In 2016 the District Court of Düsseldorf ruled against a retailer’s usage of the Facebook “like‑button” on its website (File No. 12 O 151/15).
The court ruled that website owners—who integrate social media plug-ins (like Facebook, LinkedIn, Twitter, or Google+) in their websites by way of integrated frames and programming codes provided by the relevant social media platform—are to be qualified as the accountable body from a data protection law perspective and as such legally responsible for any transfer of personal data (including dynamic IP addresses) to the relevant social media platform.
The court decided in favour of the North Rhine-Westphalia Consumer Association and decided that the website owner failed to obtain proper informed consent before transmitting its users’ online identities to Facebook, violating German data protection law, as a “mere link to a data protection statement at the foot of the website does not constitute an indication that data are being processed.” The criticism pursuant to data protection law is in particular that the data transfer takes place irrespective of whether the data subject even uses the “like-button” or not.
On top of that the court said that such a violation of German data protection law gave the retailer an unjustified commercial advantage and decided that the retailer also violated German competition law, facing a fine of up to EUR 250,000.
Referral to the European Court of Justice
The District Court’s decision was particularly interesting, as the question whether dynamic IP addresses (i.e., not permanently assigned IP addresses) are to be deemed as personal data or not is currently pending before the European Court of Justice and because the ruling may be seen as contradictory to the “Facebook Fanpage” judgment of a Higher Administrative Court. In this case, the court opined that a body which does not have any legal or actual influence on the decision as to how personal data is processed cannot be considered the responsible body from a data protection law perspective.
It is therefore not surprising that the court of appeal, the Higher Regional Court of Düsseldorf, decided on 19 January 2017 to stay the appeal process and to refer in particular the question whether the website owner indeed is the responsible body from a civil and data protection law perspective to the European Court of Justice.
How to be compliant
The decision of the European Court of Justice will have a fundamental impact on the assessment of the legality of social media plug-ins and “like” functions with respect to data protection.
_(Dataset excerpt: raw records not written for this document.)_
-- ==== Sys2Proof/Machine/Power.lean ====
section
/-!
DEFINITION. Power modes, network sleep and wake (chapter 15), and the always-on retention.
-/
namespace Sys2Proof.Machine

/-- Changes the wake controller's state. -/
def State.modPw (s : State) (f : Pw → Pw) : State := { s with pw := f s.pw }
/-- Changes the retention. -/
def State.modRet (s : State) (f : Ret → Ret) : State := { s with ret := f s.ret }

/-! ## Configuration (R437) -/

/-- PW_CH_WAKE of channel n. -/
def chWake (s : State) (n : Nat) : Word := mget 0x00080510#32 s.pw.chWake n
/-- PW_CH_CONF of channel n. -/
def chConf (s : State) (n : Nat) : Word := mget 0x64#32 s.pw.chConf n
/-- ballot_mask. -/
def ballotMask (s : State) : Nat := fld s.pw.ballotReg 0 16
/-- Channel n is in ballot_mask. -/
def inBallotMask (s : State) (n : Nat) : Bool := bitOf s.pw.ballotReg n
/-- The transceiver state in which channel n sleeps. -/
def sleepTrx (s : State) (n : Nat) : Nat := if bitOf (chWake s n) 1 then trxSleep else trxStandby
/-- The transceiver state to which channel n wakes. -/
def wakeTrx (s : State) (n : Nat) : Nat := if bitOf (chWake s n) 2 then trxListen else trxNormal
/-- The filter in force on channel n in µs (R426). -/
def filtNow (s : State) (n : Nat) : Nat :=
  if s.pw.filtLong.contains n then fld (chWake s n) 8 3 else fld (chWake s n) 4 3

/-! ## Keep-awake reasons (R427, R428) -/

/-- PW_STAT reasons (R437). -/
def reasonBits (s : State) : Nat :=
  let has := fun c => (reasonsHeld s).any fun e => e.1 == c
  b1 (has 1) + 2 * b1 (has 2) + 4 * b1 (has 3) + 8 * b1 (has 4) + 16 * b1 (has 5) + 32 * b1 (!s.pw.appCodes.isEmpty)

/-- PW_STAT (R437). -/
def pwStat (s : State) : Word :=
  packW [(0, 2, s.pw.ballot), (2, 1, b1 s.pw.doze), (3, 1, b1 s.pw.committed), (8, 6, reasonBits s),
    (16, 16, s.pw.ballotNo)]

/-- PW_CFG (R437), with app_codes. -/
def pwCfg (s : State) : Word := putFld s.pw.cfg 8 8 s.pw.appCodes.length

/-- A KEEP_AWAKE falls due on every awake channel of ballot_mask with bdp_en = 1, with the lowest reason held (R428). -/
def keepAwake (ballot : Nat) (s : State) : State :=
  match reasonsHeld s with
  | (code, ch) :: _ =>
    (List.range 16).foldl (fun s n =>
      if inBallotMask s n && !asleep s n && bdpEn s n then
        bdpDue n kKeepAwake [packW [(0, 8, code), (8, 4, ch), (16, 16, ballot)]] s
      else s) s
  | [] => s

/-! ## The ballot (R429) -/

/-- 0x78 PW_BALLOT (R439): number, cause, outcome. -/
def ballotEvent (cause outcome : Nat) (s : State) : State :=
  raise 0x78 0 [(16, s.pw.ballotNo), (8, cause), (8, outcome)] s

/-- Result word 0 of PW_SLEEP_PREPARE (R438). -/
def ballotResult (s : State) (outcome : Nat) : Word := packW [(0, 16, s.pw.ballotNo), (16, 3, outcome)]

/-- The ballot in PREPARE or READY ends without sleep, with its outcome (R429); `info`: the objection. -/
def ballotEnds (outcome : Nat) (info : Word) (s : State) : State :=
  match s.pw.bal with
  | some b =>
    let res := ballotResult s outcome
    let s := s.modPw fun p => { p with ballot := 0, bal := none, lapsed := if outcome = 7 then p.ballotNo else 0 }
    let s := match b.ring with | some r => complete r eBusy res info s | none => s
    ballotEvent b.cause outcome s
  | none => s

/-- The ballot is in PREPARE or READY. -/
def ballotOpen (s : State) : Bool := s.pw.ballot == 1 || s.pw.ballot == 2

/-- A group is committed to sleep: as participant or by the own ballot (R431, R432). -/
def groupCommitted (s : State) (n : Nat) : Bool :=
  (s.pw.committed && inBallotMask s n)
  || (s.pw.ballot == 3 && (match s.pw.bal with | some b => b.chans.contains n | none => false))

/-- The device is committed, or is on its way into or in a sleeping mode: wakes stay in the latch (R416, R431, R432). -/
def wakesWait (s : State) : Bool := s.pw.committed || s.pw.ballot == 3 || s.pw.mode != .run

/-- A wake latch bit is set (R422); in SLEEP and HIBERNATE the device leaves the mode, PWR_HOLD high (R413, R415). -/
def latchWake (bit : Nat) (s : State) : State :=
  s.modPw fun p => { p with
    latch := if p.latch.testBit bit then p.latch else p.latch + 2 ^ bit
    mode := if p.mode = .sleep then .waking else p.mode
    pwrHold := p.pwrHold || p.mode == .hibernate }

/-- The awake timer is set to max_awake_s (R433). -/
def awakeRestart (s : State) : State := s.modPw fun p => { p with remaining := fld p.cfg 16 16, awakeCyc := 0 }

/-- PW_AWAKE remaining_s (R433, R437): the seconds left; max_awake_s while an own reason holds. -/
def awakeLeft (s : State) : Nat :=
  if (reasonsHeld s).isEmpty then s.pw.remaining - s.pw.awakeCyc / 480000000 else fld s.pw.cfg 16 16

/-- An own reason has arisen (R422, R427 to R429, R431): KEEP_AWAKE at once, the open ballot ends, LOCAL is latched
while wakes wait, the awake timer stands at max_awake_s (R433), and a false wake re-enters no mode any more (R425). -/
def reasonArose (s : State) : State :=
  let s := keepAwake 0 ((awakeRestart s).modPw fun p => { p with reenter := none })
  let s := if ballotOpen s then ballotEnds 4 0 s else s
  if wakesWait s then latchWake 18 s else s

/-- A step of another block after which a reason may be held that was not held before (R427). -/
def noteReasons (before : State) (s : State) : State :=
  if (reasonsHeld s).any (fun e => !((reasonsHeld before).any fun d => d.1 == e.1)) then
    reasonArose s
  else s

/-- Channel n goes to its sleep_trx, unless it is asleep or SAFE (R416, R429, R431). -/
def putAsleep (n : Nat) (s : State) : State :=
  if asleep s n || (s.chan n).state == .safe then s else trxSet n (sleepTrx s n) none s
Until the decision of the European Court of Justice has been rendered and in order to avoid (costly) administrative orders from the data protection authorities as well as competition law disputes with consumer associations and competitors, website owners should:
- implement technical measures (e.g., by using so called “Shariff” tools) that prevent the transfer of personal data without the website user’s active doing; and
- again review the content of their web presence as well as the information provided for in their data privacy statements.